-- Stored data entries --
---+---
-- ==== Sys2Proof/Machine/MeshCmds.lean ====
section
/-!
DEFINITION. The mesh and the memory tag table as commands (R37 to R43, R172, R175): requests, stalls and responses.
-/

namespace Sys2Proof.Machine

/-- The requests an initiator has waiting at its issue point. -/
def State.waiting (s : State) (init : Nat) : List MeshReq := s.mesh.stalled.filter fun m => decide (m.rq.init.val = init)

/-- Remove the first waiting request of an initiator. -/
def dropFirst (init : Nat) : List MeshReq → List MeshReq
  | [] => []
  | m :: r => if m.rq.init.val = init then r else m :: dropFirst init r

/-- TAG_ISSUE: the oldest request an initiator has stalled issues when a tag is free for it (R43). -/
def execTagIssue (init : Fin 30) (s : State) : Out :=
  match s.waiting init.val with
  | m :: _ =>
    if s.tagFree init.val then
      .next ({ s with mesh := { s.mesh with stalled := dropFirst init.val s.mesh.stalled } }.meshIssue m)
    else .next s
  | [] => .next s

/-- The gate whose drain a request reads (R179). -/
def drainOf (m : MeshReq) : Option Nat :=
  if decide (m.op = .read) && decide (windowOf m.pa.toNat = .mmio) then famIx (m.pa.toNat - paMmio) (Reg.gateDrain 0) 0x800 27 else none

/-- A read of GATE_DRAIN notes the gate's evaluation point: the requests that have passed it and not completed (R179). -/
def State.drainStart (s : State) (rq : Rq) (g : Nat) : State :=
  let wait := (s.mesh.flights.filter fun f => decide (f.gate = g)).map (·.num)
  { s with mesh := { s.mesh with drains := s.mesh.drains ++ [{ rq := rq, gate := g, wait := wait }] } }

/-- A response is delivered to its initiator. -/
def State.answer (s : State) (init : Nat) (r : Resp) : State :=
  { s with mesh := { s.mesh with last := SMap.put { status := .ok, data := 0 } s.mesh.last init r } }

/-- MESH_REQUEST: a request takes a tag, meets its gate and is served, or stalls at its initiator's issue point (R43, R172, R175). A read
of GATE_DRAIN that passes its gate answers later (R179). -/
def execMeshRequest (m : MeshReq) (s : State) : Out :=
  match drainOf m with
  | some g =>
    (match s.gateDenies m with
     | some s' => .next (s'.answer m.rq.init.val { status := .denied, data := 0 })
     | none => .next (s.drainStart m.rq g))
  | none => .next (s.meshPost m)

/-- The initiator is a triad that has stopped. -/
def State.triadStopped (s : State) (init : Nat) : Bool := decide (init < 16) && decide (s.tri init Reg.triStatus_STOPPED = 1)

/-- MESH_RESPONSE: the oldest outstanding response of an initiator arrives. One older than 64 µs is discarded by the mesh (R38); one that
carries an older epoch is discarded and raises TAG_LATE_DISCARD for the initiator (R37); any other is delivered. One that an instruction of a triad
waits for goes to that instruction, unless the triad has stopped. -/
def execMeshResponse (init : Fin 30) (s : State) : Out :=
  match s.mesh.flights.find? fun f => f.done && decide (f.req.rq.init = init) && (!f.own || s.triadStopped init.val) with
  | none => .next s
  | some f =>
    let s := s.dropFlight f
    if 64000 < s.ticks - f.time then .next s
    else if f.epoch ≠ s.epoch init.val then .next (s.raiseFor 0x147 (some init.val))
    else .next (s.answer init.val f.resp)

/-- An initiator's tag epoch advances (R37): eight bits. -/
def State.nextEpoch (s : State) (init : Nat) : State :=
  { s with mesh := { s.mesh with epochs := SMap.put 0 s.mesh.epochs init ((s.epoch init + 1) % 256) } }

/-- The flight with a number gives up its tag. -/
def State.releaseTag (s : State) (num : Nat) : State :=
  { s with mesh := { s.mesh with
    flights := s.mesh.flights.map fun (x : Flight) => if x.num = num then { x with held := false } else x } }

/-- MESH_VC_STALL: a virtual-channel head has not advanced for 10 µs; nothing else is specified (R41). -/
def execMeshVcStall (s : State) : Out := .next (s.raise 0x144)

end Sys2Proof.Machine
end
---+---
-- What this task involves --
Copy down every line of the entries containing the word "Machine".

-- Answer --
-- ==== Sys2Proof/Machine/MeshCmds.lean ====
namespace Sys2Proof.Machine
end Sys2Proof.Machine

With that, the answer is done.